L’enseigne de vaisseau Romé, devenu depuis contre- amiral, se trouvait dans la tourelle III du Lamotte-Picquet. Dans son livre, Romé explique :
” Le lundi 13 janvier Terraux vient à Camranh pour une courte rencontre d’une heure avec Bérenger à l’appontement au nord de la rade. C’est là qu’est rédigé, sur le champ, l’ordre d’opération concernant la mission envisagée. Bref, précis, mais laissant une grande initiative au Commandant du Groupe, cet ordre prévoit quatre éventualités entre lesquelles le choix sera fait au dernier moment, en fonction des ultimes renseignements reçus de notre aviation maritime…
Dans la journée de jeudi (le 16) Bérenger demande trois quarts d’heure de tranquillité absolue, il s’enferme dans la chambre des cartes et, d’un seul jet, rédige, avant le délai fixé, l’ordre d’opération détaillé complet correspondant aux quatre cas envisagés…
Le soir arrivent les renseignements de l’aviation… C’est donc le cas C qui est adopté… ”
Le contre-amiral Romé donne des détails sur le déroulement de la bataille .

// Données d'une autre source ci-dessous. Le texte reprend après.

-- ==== Sys2Proof/Laws/Step.lean ====
section
/-! SUPPORT. The moves the system is made of, each once: a property that each of them keeps is kept at every boundary and
by every step. -/

namespace Sys2Proof.Machine

/-- A property that every move but a re-initialisation keeps. -/
structure Kept (P : State → Prop) : Prop where
  setTop       : ∀ s f, P s → P (s.setTop f)
  push         : ∀ s f, P s → P (s.push f)
  enter        : ∀ s f, P s → P (s.enter f)
  leave        : ∀ s f, P s → P (s.leave f)
  withInputs   : ∀ s x xs, s.inputs = x :: xs → P s → P (s.withInputs xs)
  withProgram  : ∀ s x xs, s.program = x :: xs → P s → P (s.withProgram xs)
  latchAll     : ∀ s, P s → P s.latchAll
  regRead      : ∀ s i r, P s → P (s.regRead i r)
  regWrite     : ∀ s i r v, P s → P (s.regWrite i r v)
  memRead      : ∀ s a, P s → P (s.memRead a)
  memWrite     : ∀ s a b, P s → P (s.memWrite a b)
  setHandle    : ∀ s i (g : Handle), g.cfg = (s.eng i).h.cfg → g.inst = (s.eng i).h.inst → P s → P (s.setHandle i g)
  emitCallback : ∀ s i c, P s → P (s.emitCallback i c)
  clearPending : ∀ s i k, P s → P (s.setEng i ((s.eng i).clearPending k))
  free         : ∀ s i c, P s → P (s.setEng i ((s.eng i).applyFreeInput c))
  ref          : ∀ s i x, P s → P (s.setEng i ((s.eng i).applyRef x))
  refuse       : ∀ s r, P s → P (s.refuse r)
  fail         : ∀ s e, P s → P (s.fail e)

variable {P : State → Prop} {s t : State}

/-- A micro-step's access keeps it. -/
theorem Kept.perform (hk : Kept P) (hs : P s) {i : Idx} {l l' : Locals} {a : Act} {s' : State}
    (hp : perform i l s a = some (s', l')) : P s' := by
  obtain rfl | ⟨r, rfl⟩ | ⟨r, v, rfl, -⟩ | ⟨q, m, ⟨-, rfl⟩ | ⟨-, rfl⟩⟩ | ⟨p, rfl, -⟩ | ⟨p, b, rfl, -⟩ |
    ⟨g, rfl, hg, hg'⟩ | ⟨c, -, rfl⟩ := perform_cases _ _ _ hp
  · exact hs
  · exact hk.regRead _ _ _ hs
  · exact hk.regWrite _ _ _ _ hs
  · exact hk.regWrite _ _ _ _ hs
  · exact hk.regWrite _ _ _ _ hs
  · exact hk.memRead _ _ hs
  · exact hk.memWrite _ _ _ hs
  · exact hk.setHandle _ _ _ hg hg' hs
  · exact hk.emitCallback _ _ _ hs

/-- The running context's micro-step keeps it. -/
theorem Kept.contextStep (hk : Kept P) (hs : P s) : P (contextStep s) := by
  refine contextStep_keeps hs (fun f _ _ => hk.leave s f hs) ?_ ?_ ?_
  · intro f nx rest _ _
    obtain h | ⟨e, h⟩ | ⟨g, -, h | ⟨w, g', -, h⟩ | ⟨p, -, h⟩ | ⟨p, b, -, h⟩ | h | ⟨w, h⟩⟩ := appStep_cases s f <;> rw [h]
    · exact hs
    · exact hk.refuse _ _ hs
    · exact hk.setTop _ _ hs
    · exact hk.push _ _ (hk.setTop _ _ hs)
    · exact hk.setTop _ _ (hk.memRead _ _ hs)
    · exact hk.setTop _ _ (hk.memWrite _ _ _ hs)
    · exact hk.setTop _ _ (hk.regRead _ _ _ hs)
    · exact hk.setTop _ _ (hk.regWrite _ _ _ _ hs)
  · intro f x rest s' l f' _ _ hp _
    have ht := hk.setTop s' f' (hk.perform hs hp)
    unfold State.callAfter
    split
    · exact hk.push _ _ ht
    · exact ht
  · intro f x rest s' l e _ _ hp _
    exact hk.fail _ _ (hk.perform hs hp)

/-- Every boundary keeps it. -/
theorem Kept.tick (hk : Kept P)
    (hr : ∀ i l xs, s.inputs = .reinit i l :: xs → s.quietFor i = true → P ((s.withInputs xs).reinit i l))
    (hs : P s) : P (tick s) := by
  refine tick_keeps (fun u hu => hk.latchAll u hu) (fun x xs hi => hk.withInputs s x xs hi hs) ?_ ?_ ?_ ?_ ?_
  · rintro xs (hi | ⟨hi, rfl⟩)
    · exact hk.contextStep (hk.withInputs s _ xs hi hs)
    · have : s.withInputs [] = s := by cases s; simp_all [State.withInputs]
      rw [this]
      exact hk.contextStep hs
  · intro i c xs hi
    exact hk.free _ i c (hk.withInputs s _ xs hi hs)
  · intro i x xs hi
    exact hk.ref _ i x (hk.withInputs s _ xs hi hs)
  · intro xs hi
    have hu := hk.withInputs s _ xs hi hs
    obtain hn | ⟨k, i, hn⟩ := nextInterrupt_cases (s.withInputs xs)
    · rw [dispatch_none hn]; exact hu
    · rw [dispatch_some hn]; exact hk.enter _ _ (hk.clearPending _ _ _ hu)
  · intro i l xs hi
    unfold State.reinitInput
    split
    · next hq => exact hr i l xs hi hq
    · exact hk.refuse _ _ (hk.withInputs s _ xs hi hs)

/-- Every step keeps it. -/
theorem Kept.step (hk : Kept P)
    (hr : ∀ s, P s → ∀ i l xs, s.inputs = .reinit i l :: xs → s.quietFor i = true → P ((s.withInputs xs).reinit i l))
    (hs : P s) (h : step s = .next t) : P t :=
  step_keeps (fun u hu => hk.tick (hr u hu) hu) (fun u x xs hu hi => hk.withInputs u x xs hi hu)
    (fun u w ws hu hp => hk.withProgram u w ws hp hu) (fun u _ f hu _ => hk.push u f hu) hs h

/-- Two properties kept are kept together. -/
theorem Kept.and {P' : State → Prop} (h : Kept P) (h' : Kept P') : Kept fun s => P s ∧ P' s where
  setTop s f hs := ⟨h.setTop s f hs.1, h'.setTop s f hs.2⟩
  push s f hs := ⟨h.push s f hs.1, h'.push s f hs.2⟩
  enter s f hs := ⟨h.enter s f hs.1, h'.enter s f hs.2⟩
  leave s f hs := ⟨h.leave s f hs.1, h'.leave s f hs.2⟩
  withInputs s x xs hx hs := ⟨h.withInputs s x xs hx hs.1, h'.withInputs s x xs hx hs.2⟩
  withProgram s x xs hx hs := ⟨h.withProgram s x xs hx hs.1, h'.withProgram s x xs hx hs.2⟩
  latchAll s hs := ⟨h.latchAll s hs.1, h'.latchAll s hs.2⟩
  regRead s i r hs := ⟨h.regRead s i r hs.1, h'.regRead s i r hs.2⟩
  regWrite s i r v hs := ⟨h.regWrite s i r v hs.1, h'.regWrite s i r v hs.2⟩
  memRead s a hs := ⟨h.memRead s a hs.1, h'.memRead s a hs.2⟩
  memWrite s a b hs := ⟨h.memWrite s a b hs.1, h'.memWrite s a b hs.2⟩
  setHandle s i g hc hi hs := ⟨h.setHandle s i g hc hi hs.1, h'.setHandle s i g hc hi hs.2⟩
  emitCallback s i c hs := ⟨h.emitCallback s i c hs.1, h'.emitCallback s i c hs.2⟩
  clearPending s i k hs := ⟨h.clearPending s i k hs.1, h'.clearPending s i k hs.2⟩
  free s i c hs := ⟨h.free s i c hs.1, h'.free s i c hs.2⟩
  ref s i x hs := ⟨h.ref s i x hs.1, h'.ref s i x hs.2⟩
  refuse s r hs := ⟨h.refuse s r hs.1, h'.refuse s r hs.2⟩
  fail s e hs := ⟨h.fail s e hs.1, h'.fail s e hs.2⟩

/-- A property of each engine is kept if every access and every controller's step of that engine keeps it. -/
theorem Kept.ofEngine {Q : Idx → Engine → Prop} (latch : ∀ i e, Q i e → Q i e.latchPending)
    (read : ∀ i e r, Q i e → Q i (e.afterRead r)) (write : ∀ i e r v, Q i e → Q i (e.afterWrite v r))
    (handle : ∀ i e (g : Handle), g.cfg = e.h.cfg → g.inst = e.h.inst → Q i e → Q i { e with h := g })
    (callback : ∀ i e c, Q i e → Q i { e with cbTrace := e.cbTrace ++ [c] })
    (clear : ∀ i e k, Q i e → Q i (e.clearPending k)) (free : ∀ i e c, Q i e → Q i (e.applyFreeInput c))
    (ref : ∀ i e x, Q i e → Q i (e.applyRef x)) : Kept fun s => ∀ i, Q i (s.eng i) := by
  have set : ∀ (s : State) i e, (∀ j, Q j (s.eng j)) → Q i e → ∀ j, Q j ((s.setEng i e).eng j) := by
    intro s i e hs he j
    rw [eng_setEng]
    split
    · next h => subst h; exact he
    · exact hs j
  exact {
    setTop := fun s f hs j => by rw [setTop_eng]; exact hs j
    push := fun s f hs j => by rw [push_eng]; exact hs j
    enter := fun s f hs j => hs j
    leave := fun s f hs j => by rw [leave_eng]; exact hs j
    withInputs := fun s x xs _ hs j => hs j
    withProgram := fun s x xs _ hs j => hs j
    latchAll := fun s hs j => by rw [latchAll_eng]; exact latch j _ (hs j)
    regRead := fun s i r hs => set s i _ hs (read i _ r (hs i))
    regWrite := fun s i r v hs => set s i _ hs (write i _ r v (hs i))
    memRead := fun s a hs j => hs j
    memWrite := fun s a b hs j => hs j
    setHandle := fun s i g hc hi hs => set s i _ hs (handle i _ g hc hi (hs i))
    emitCallback := fun s i c hs => set s i _ hs (callback i _ c (hs i))
    clearPending := fun s i k hs => set s i _ hs (clear i _ k (hs i))
    free := fun s i c hs => set s i _ hs (free i _ c (hs i))
    ref := fun s i x hs => set s i _ hs (ref i _ x (hs i))
    refuse := fun s r hs j => hs j
    fail := fun s e hs j => hs j }

/-- No move writes a parameter of the run. -/
theorem Kept.params (p : Params) : Kept fun s => s.params = p := by
  constructor <;> intro s <;> intros <;> simp_all [State.setHandle, State.emitCallback]

/-- The inputs only get fewer. -/
theorem Kept.inputs {Q : Input → Prop} : Kept fun s => ∀ x ∈ s.inputs, Q x := by
  constructor <;> intro s
  case withInputs => intro x xs hx hs y hy; exact hs y (by rw [hx]; exact List.mem_cons_of_mem _ hy)
  all_goals (intros; simp_all [State.setHandle, State.emitCallback])

/-! ## Buffer accesses -/

/-- What a frame does next is an access at `a` exactly if `bufferAddr` gives `a`. -/
theorem accesses_iff_bufferAddr {f : Frame} {s : State} {a : Word} : f.Accesses s a ↔ f.bufferAddr s = some a := by
  obtain ⟨o, i, lines, l, res⟩ := f
  cases lines with
  | nil => simp [Frame.Accesses, Frame.bufferAddr]
  | cons x rest =>
    obtain ⟨act, nx⟩ := x
    cases act
    case app =>
      simp only [Frame.Accesses, Frame.bufferAddr]
      constructor
      · rintro ⟨x, r, he, h⟩
        cases he
        simp only [reduceCtorEq, false_or, or_false, and_false, true_and] at h
        obtain ⟨e, g, h1, ⟨k, hc⟩ | ⟨b, hc⟩⟩ := h <;> rw [hc] <;> simp only [h1]
      · intro h
        refine ⟨_, _, rfl, .inr (.inr (.inr ⟨rfl, ?_⟩))⟩
        split at h <;> rename_i hc <;> simp only [Option.some.injEq, reduceCtorEq] at h
        · exact ⟨_, _, h, .inl ⟨_, hc⟩⟩
        · exact ⟨_, _, h, .inr ⟨_, hc⟩⟩
    all_goals simp [Frame.Accesses, Frame.bufferAddr, eq_comm]

/-- A frame is stuck exactly if what it does next is an access that `BUF_OK` rejects (20 R71). -/
theorem stuck_iff {f : Frame} {s : State} : f.stuck s = true ↔ ∃ a, f.Accesses s a ∧ s.params.bufferOk a = false := by
  simp only [accesses_iff_bufferAddr, Frame.stuck]
  cases f.bufferAddr s <;> simp

end Sys2Proof.Machine
end

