theorem boundary_exists (X : State) : ∃ o X0, Boundary X o X0 := by
  cases h : X.inputs with
  | nil => exact ⟨_, _, .quiet h⟩
  | cons y xs =>
    by_cases hy : y = .run
    · subst hy; exact ⟨_, _, .run h⟩
    · exact ⟨_, _, .controller h hy⟩

/-- A step of a controller. -/
def Input.OfController (y : Input) : Prop := (∃ i c, y = .free i c) ∨ ∃ i r, y = .ref i r

/-- What a boundary leaves to come, where only controllers move beside the running context. -/
theorem Boundary.left {o : Option Input} (h : Boundary X o X0) (hc : X.ControllersOnly) :
    X0.ControllersOnly ∧ (∀ y, o = some y → y.OfController) ∧
      controllerSteps X.inputs = o.toList ++ controllerSteps X0.inputs ∧ X0.depth = X.depth ∧
      ∀ Y, Alike X Y → Alike X0 Y := by
  cases h with
  | @run xs h =>
    exact ⟨fun y hy => hc y (by rw [h]; exact List.mem_cons_of_mem _ hy), by simp, by simp [h, controllerSteps], rfl,
      fun Y hY => hY.withInputs xs Y.inputs⟩
  | quiet h => exact ⟨hc, by simp, by simp, rfl, fun Y hY => hY⟩
  | @controller y xs h hy =>
    refine ⟨fun z hz => hc z (by rw [h]; exact List.mem_cons_of_mem _ hz), ?_, by simp [h, controllerSteps, hy], rfl,
      fun Y hY => hY.withInputs xs Y.inputs⟩
    rintro z ⟨⟩
    exact (hc y (by rw [h]; simp)).resolve_left hy

/-- What a controller's step does. -/
def controllerInput (y : Input) (X : State) : State :=
  match y with
  | .free i c => if i < X.params.nInst then X.controllerStep i (Engine.applyFreeInput c) else X
  | .ref i r => if i < X.params.nInst then X.controllerStep i (Engine.applyRef r) else X
  | .run => X
  | .dispatch => X
  | .reinit _ _ => X

theorem tick_controller {y : Input} {xs : List Input} {f : Frame} (h : X.inputs = y :: xs) (hy : y.OfController) :
    tick (X.push f) = (controllerInput y (X.withInputs xs)).latchAll.push f := by
  have h' : (X.push f).inputs = y :: xs := by simpa using h
  rcases hy with ⟨i, c, rfl⟩ | ⟨i, c, rfl⟩ <;> simp only [tick, h', applyInput, controllerInput] <;>
    by_cases hn : i < X.params.nInst <;> simp [hn, State.controllerStep]

theorem Alike.controllerInput (h : Alike X Y) (y : Input) : Alike (controllerInput y X) (controllerInput y Y) := by
  unfold Machine.controllerInput
  cases y <;> simp only [h.params] <;> first | exact h | (split <;> first | exact h.controllerStep _ _ | exact h)

theorem controllerInput_keeps (y : Input) (X : State) :
    (controllerInput y X).inputs = X.inputs ∧ (controllerInput y X).depth = X.depth ∧
      (controllerInput y X).params = X.params ∧ (controllerInput y X).mem = X.mem := by
  unfold controllerInput
  cases y <;> first | exact ⟨rfl, rfl, rfl, rfl⟩ | (simp only; split <;> exact ⟨rfl, rfl, rfl, rfl⟩)

theorem controllerInput_withInputs (y : Input) (X : State) (xs : List Input) :
    controllerInput y (X.withInputs xs) = (controllerInput y X).withInputs xs := by
  unfold controllerInput
  cases y <;> simp only [withInputs_params] <;> first | rfl | (split <;> rfl)

/-- A blocking line is neither the application's step nor a callback emission. -/
theorem BlockingLine.plain (h : BlockingLine hw hb x hw' hb') : x.act ≠ .app ∧ ∀ c, x.act ≠ .callback c := by
  cases h <;> exact ⟨by simp, by simp⟩

/-- The running context's own boundary. -/
theorem tick_own (hb0 : Boundary X none X0) (f : Frame) : tick (X.push f) = (contextStep (X0.push f)).latchAll := by
  cases hb0 with
  | run h => rw [tick_run (by simpa using h), push_withInputs]
  | quiet h => rw [tick_quiet (by simpa using h)]

theorem tick_line {X' : State} {o : Owner} (hf : BlockingLine hw hb x hw' hb') (h0 : Boundary X none X0)
    (hp : perform i l X0 x.act = some (X', m)) :
    tick (X.push ⟨o, i, x :: rest, l, res⟩) =
      X'.latchAll.push ((⟨o, i, rest, m, res⟩ : Frame).afterOutcome (blockingOutcome X.params m x.next)) := by
  have hX0 : X0.params = X.params := by cases h0 <;> rfl
  have hg := go_blockingOutcome hf X0.params ⟨o, i, rest, m, res⟩
  rw [hX0] at hg
  obtain ⟨a, nx⟩ := x
  rw [tick_own h0, contextStep_push hf.plain.1 hf.plain.2, hp]
  simp only [hX0, hg, push_latchAll]

theorem tick_line_stuck {o : Owner} (hf : BlockingLine hw hb x hw' hb') (h0 : Boundary X none X0)
    (hp : perform i l X0 x.act = none) :
    tick (X.push ⟨o, i, x :: rest, l, res⟩) = X0.latchAll.push ⟨o, i, x :: rest, l, res⟩ := by
  obtain ⟨a, nx⟩ := x
  rw [tick_own h0, contextStep_push hf.plain.1 hf.plain.2, hp, push_latchAll]

theorem tick_return {mn : Mnemonic} (h0 : Boundary X none X0) :
    tick (X.push ⟨.command mn, i, [], l, res⟩) = (X0.emit (.result i mn res)).latchAll := by
  rw [tick_own h0]
  simp [contextStep, frameStep, State.leave]

theorem perform_withInputs (i : Idx) (l : Locals) (Y : State) (zs : List Input) (a : Act) :
    perform i l (Y.withInputs zs) a = (perform i l Y a).map fun r => (r.1.withInputs zs, r.2) := by
  cases a <;> simp only [perform, Option.map_some, Option.map_none] <;> (try split) <;> first | rfl | simp_all

theorem perform_mem (h : BlockingLine hw hb x hw' hb') (hn : ∀ p, x.act ≠ .memWriteAt p) {s s' : State}
    (hp : perform i l s x.act = some (s', m)) : s'.mem = s.mem := by
  cases h <;> simp only [perform] at hp
  case memReadAt =>
    split at hp <;> simp at hp
    obtain ⟨rfl, -⟩ := hp
    rfl
  case memWriteAt | memWriteRx => exact absurd rfl (hn _)
  all_goals
    simp only [Option.some.injEq, Prod.mk.injEq] at hp
    obtain ⟨rfl, -⟩ := hp
    rfl

/-- A boundary of a run whose next input is `y`. -/
theorem advance_input {f : Frame} {k : Nat} {y : Input} {zs : List Input} (hd : Y.depth = d) (hm : Y.Unmarked) :
    advance ((y :: zs).length + k) d ((Y.withInputs (y :: zs)).push f) =
      advance (zs.length + k) d (tick ((Y.withInputs (y :: zs)).push f)) := by
  rw [advance_tick (by simp) (by simp; omega) (by simpa [State.Unmarked] using hm)]
  have h : (y :: zs).length + k - 1 = zs.length + k := by simp only [List.length_cons]; omega
  rw [h]

/-- One boundary of two runs that stand at the same line. There is an input with which the second does what the first does:
both stay at the line, or both go on with the same outcome. -/
theorem tick_both {restB : List Line} {l' : Locals} {oA oB : Owner} (hf : BlockingLine hw hb x hw' hb') (hA : Alike X Y)
    (hc : X.ControllersOnly) (h1 : hw = true → l'.w = l.w) (h2 : hb = true → l'.b = l.b) :
    ∃ (y : Input) (X1 Y1 : State), Alike X1 Y1 ∧ X1.ControllersOnly ∧ X1.depth = X.depth ∧ Y1.depth = Y.depth ∧
      Y1.latchAll = Y1 ∧ Y1.params = Y.params ∧ ((∀ p, x.act ≠ .memWriteAt p) → Y1.mem = Y.mem) ∧
      controllerSteps X.inputs = controllerSteps [y] ++ controllerSteps X1.inputs ∧
      ((tick (X.push ⟨oA, i, x :: rest, l, res⟩) = X1.push ⟨oA, i, x :: rest, l, res⟩ ∧
        ∀ zs, tick ((Y.withInputs (y :: zs)).push ⟨oB, i, x :: restB, l', res⟩) =
          (Y1.withInputs zs).push ⟨oB, i, x :: restB, l', res⟩) ∨
       ∃ m m', (hw' = true → m'.w = m.w) ∧ (hb' = true → m'.b = m.b) ∧
        tick (X.push ⟨oA, i, x :: rest, l, res⟩) =
          X1.push ((⟨oA, i, rest, m, res⟩ : Frame).afterOutcome (blockingOutcome X.params m x.next)) ∧
        ∀ zs, tick ((Y.withInputs (y :: zs)).push ⟨oB, i, x :: restB, l', res⟩) =
          (Y1.withInputs zs).push
            ((⟨oB, i, restB, m', res⟩ : Frame).afterOutcome (blockingOutcome X.params m x.next))) := by
  obtain ⟨o, X0, ho⟩ := boundary_exists X
  obtain ⟨c1, c2, c3, c4, c5⟩ := ho.left hc
  cases o with
  | some y =>
    have hy := c2 y rfl
    cases ho with
    | @controller _ xs h hr =>
      obtain ⟨k1, k2, -, -⟩ := controllerInput_keeps y (X.withInputs xs)
      obtain ⟨-, j2, j3, j4⟩ := controllerInput_keeps y Y
      refine ⟨y, (controllerInput y (X.withInputs xs)).latchAll, (controllerInput y Y).latchAll,
        ((c5 Y hA).controllerInput y).latchAll, fun z hz => c1 z (by simpa [k1] using hz), k2, j2, latchAll_twice _, j3,
        fun _ => j4, ?_, .inl ⟨tick_controller h hy, fun zs => ?_⟩⟩
      · rw [c3]; simp [k1, controllerSteps, hr]
      · rw [tick_controller (xs := zs) (by simp) hy, withInputs_withInputs, controllerInput_withInputs]
        rfl
  | none =>
    obtain ⟨pa, pb⟩ | ⟨X', Y', m, m', pa, pb, hA', hout, hw1, hb1⟩ := perform_alike hf (c5 Y hA) (i := i) h1 h2
    · refine ⟨.run, X0.latchAll, Y.latchAll, (c5 Y hA).latchAll, c1, c4, rfl, latchAll_twice _, rfl, fun _ => rfl,
        by rw [c3]; simp [controllerSteps], .inl ⟨tick_line_stuck hf ho pa, fun zs => ?_⟩⟩
      rw [tick_line_stuck hf (.run (X := Y.withInputs (.run :: zs)) rfl) (by
        rw [withInputs_withInputs, perform_withInputs, pb]; rfl)]
      rfl
    · have ka := perform_keeps pa
      have kb := perform_keeps pb
      refine ⟨.run, X'.latchAll, Y'.latchAll, hA'.latchAll, fun z hz => c1 z (by simpa [ka.inputs] using hz), ?_, ?_,
        latchAll_twice _, kb.params, fun hn => (perform_mem hf hn pb : Y'.mem = Y.mem), ?_,
        .inr ⟨m, m', hw1, hb1, tick_line hf ho pa, fun zs => ?_⟩⟩
      · rw [← c4]; simp [State.depth, ka.main, ka.handlers]
      · simp [State.depth, kb.main, kb.handlers]
      · rw [c3]; simp [controllerSteps, ka.inputs]
      · rw [tick_line hf (.run (X := Y.withInputs (.run :: zs)) rfl) (by
          rw [withInputs_withInputs, perform_withInputs, pb]; rfl)]
        simp only [withInputs_params, hA.params, hout]
        rfl

/-! ## Whole runs -/

/-- A run of lines that returns, run again from a state alike under the same controllers' steps: it returns too, with every
input used, with the same accesses and the same result. -/
theorem advance_alike : ∀ (n d : Nat) (X Y : State) (i : Idx) (lA lB : Locals) (lines : List Line) (res : Result)
    (hw hb : Bool) (mnA mnB : Mnemonic), Alike X Y → X.ControllersOnly → X.depth = d → Y.depth = d →
    BlockingLines hw hb lines → (hw = true → lB.w = lA.w) → (hb = true → lB.b = lA.b) →
    ∀ t, advance n d (X.push ⟨.command mnA, i, lines, lA, res⟩) = t → t.depth ≤ d →
    ∃ zs v, (∀ k, advance (zs.length + k) d ((Y.withInputs zs).push ⟨.command mnB, i, lines, lB, res⟩) = v) ∧
      v.depth = d ∧ v.inputs = [] ∧ controllerSteps X.inputs = controllerSteps zs ++ controllerSteps t.inputs ∧
      Alike t v ∧ ∃ r, t.trace.getLast? = some (.result i mnA r) ∧ v.trace.getLast? = some (.result i mnB r) := by
  intro n
  induction n with
  | zero =>
    intro d X Y i lA lB lines res hw hb mnA mnB _ _ hX _ _ _ _ t ht hd
    rw [advance] at ht
    subst ht
    simp at hd
    omega
  | succ n ih =>
    intro d X Y i lA lB lines res hw hb mnA mnB hA hc hX hY hF h1 h2 t ht hd
    rw [advance_tick (by omega) (by simp; omega) (by simpa [State.Unmarked] using hA.left)] at ht
    simp only [Nat.add_sub_cancel] at ht
    -- the second run makes a boundary with input `y`, and goes on as the first does
    have more : ∀ (y : Input) (X1 Y1 : State) (ls : List Line) (res' : Result) (mA mB : Locals) (hw' hb' : Bool),
        Alike X1 Y1 → X1.ControllersOnly → X1.depth = d → Y1.depth = d → BlockingLines hw' hb' ls →
        (hw' = true → mB.w = mA.w) → (hb' = true → mB.b = mA.b) →
        controllerSteps X.inputs = controllerSteps [y] ++ controllerSteps X1.inputs →
        tick (X.push ⟨.command mnA, i, lines, lA, res⟩) = X1.push ⟨.command mnA, i, ls, mA, res'⟩ →
        (∀ zs, tick ((Y.withInputs (y :: zs)).push ⟨.command mnB, i, lines, lB, res⟩) =
          (Y1.withInputs zs).push ⟨.command mnB, i, ls, mB, res'⟩) →
        ∃ zs v, (∀ k, advance (zs.length + k) d ((Y.withInputs zs).push ⟨.command mnB, i, lines, lB, res⟩) = v) ∧
          v.depth = d ∧ v.inputs = [] ∧ controllerSteps X.inputs = controllerSteps zs ++ controllerSteps t.inputs ∧
          Alike t v ∧
          ∃ r, t.trace.getLast? = some (.result i mnA r) ∧ v.trace.getLast? = some (.result i mnB r) := by
      intro y X1 Y1 ls res' mA mB hw' hb' e1 e2 e3 e4 e5 e6 e7 e8 e9 e10
      rw [e9] at ht
      obtain ⟨zs, v, hv, r1, r2, r3, r4⟩ := ih d X1 Y1 i mA mB ls res' hw' hb' mnA mnB e1 e2 e3 e4 e5 e6 e7 t ht hd
      refine ⟨y :: zs, v, fun k => ?_, r1, r2, ?_, r4⟩
      · rw [advance_input hY hA.right, e10]; exact hv k
      · rw [e8, r3, controllerSteps_cons y zs, List.append_assoc]
    cases hF with
    | nil =>
      obtain ⟨o, X0, ho⟩ := boundary_exists X
      obtain ⟨c1, c2, c3, c4, c5⟩ := ho.left hc
      cases o with
      | some y =>
        have hy := c2 y rfl
        cases ho with
        | @controller _ xs h hr =>
          obtain ⟨k1, k2, -, -⟩ := controllerInput_keeps y (X.withInputs xs)
          refine more y _ (controllerInput y Y).latchAll [] res lA lB hw hb ((c5 Y hA).controllerInput y).latchAll
            (fun z hz => c1 z (by simpa [k1] using hz)) (k2.trans hX) ((controllerInput_keeps y Y).2.1.trans hY) .nil h1
            h2 ?_ (tick_controller h hy) fun zs => ?_
          · rw [c3]; simp [k1, controllerSteps, hr]
          · rw [tick_controller (xs := zs) (by simp) hy, withInputs_withInputs, controllerInput_withInputs]
            rfl
      | none =>
        rw [tick_return ho, advance_done (by simp [c4, hX])] at ht
        subst ht
        refine ⟨[.run], ((Y.withInputs []).emit (.result i mnB res)).latchAll, fun k => ?_, hY, rfl, ?_, ?_, res, by simp,
          by simp⟩
        · rw [advance_input hY hA.right, tick_return (.run (X := Y.withInputs [.run]) rfl), withInputs_withInputs,
            advance_done (by simp [hY])]
        · rw [c3]; simp [controllerSteps]
        · exact ((((c5 Y hA).withInputs X0.inputs []).emitLeft _ rfl rfl).emitRight _ rfl rfl).latchAll
    | @cons _ _ x hw' hb' rest hf hr =>
      obtain ⟨y, X1, Y1, e1, e2, e3, e4, -, -, -, e5, ⟨e6, e7⟩ | ⟨m, m', e6, e7, e9, e10⟩⟩ :=
        tick_both (restB := rest) (rest := rest) (oA := .command mnA) (oB := .command mnB) (i := i) (res := res) hf hA hc
          h1 h2
      · exact more y X1 Y1 (x :: rest) res lA lB hw hb e1 e2 (e3.trans hX) (e4.trans hY) (.cons hf hr) h1 h2 e5 e6 e7
      · obtain ⟨ls, ho, hm⟩ | ⟨ls, st, ho, hl, -⟩ := blockingOutcome_lines hf X.params m <;> rw [ho] at e9 e10
        · exact more y X1 Y1 (ls ++ rest) res m m' hw' hb' e1 e2 (e3.trans hX) (e4.trans hY) (hm rest hr) e6 e7 e5 e9 e10
        · exact more y X1 Y1 ls (.status st) m m' false false e1 e2 (e3.trans hX) (e4.trans hY) hl (by simp) (by simp) e5
            e9 e10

Profitant de leur faible tirant d’eau les quatre avisos français pénètrent dans la rade intérieure de Koh Chang et règlent le compte des trois torpilleurs thaïlandais dont l’un a déjà été atteint par le Lamotte-Picquet. Une fois les torpilleurs liquidés les avisos foncent vers l’est pour participer au combat contre le Dhomburi. Ce dernier ne s’échappe que de justesse pour aller s’échouer sur un petit îlot plus au nord. Le Lamotte-Picquet ne peut prendre le risque de pénétrer dans des fonds inférieurs à sept mètres et doit interrompre la poursuite. L’ensemble de la flotte française fait route vers Saigon où elle parvient le 19 janvier 1941.

Une photo de la baie du sud-ouest d’où partit la flotte française est reportée sur la couverture de ce livre.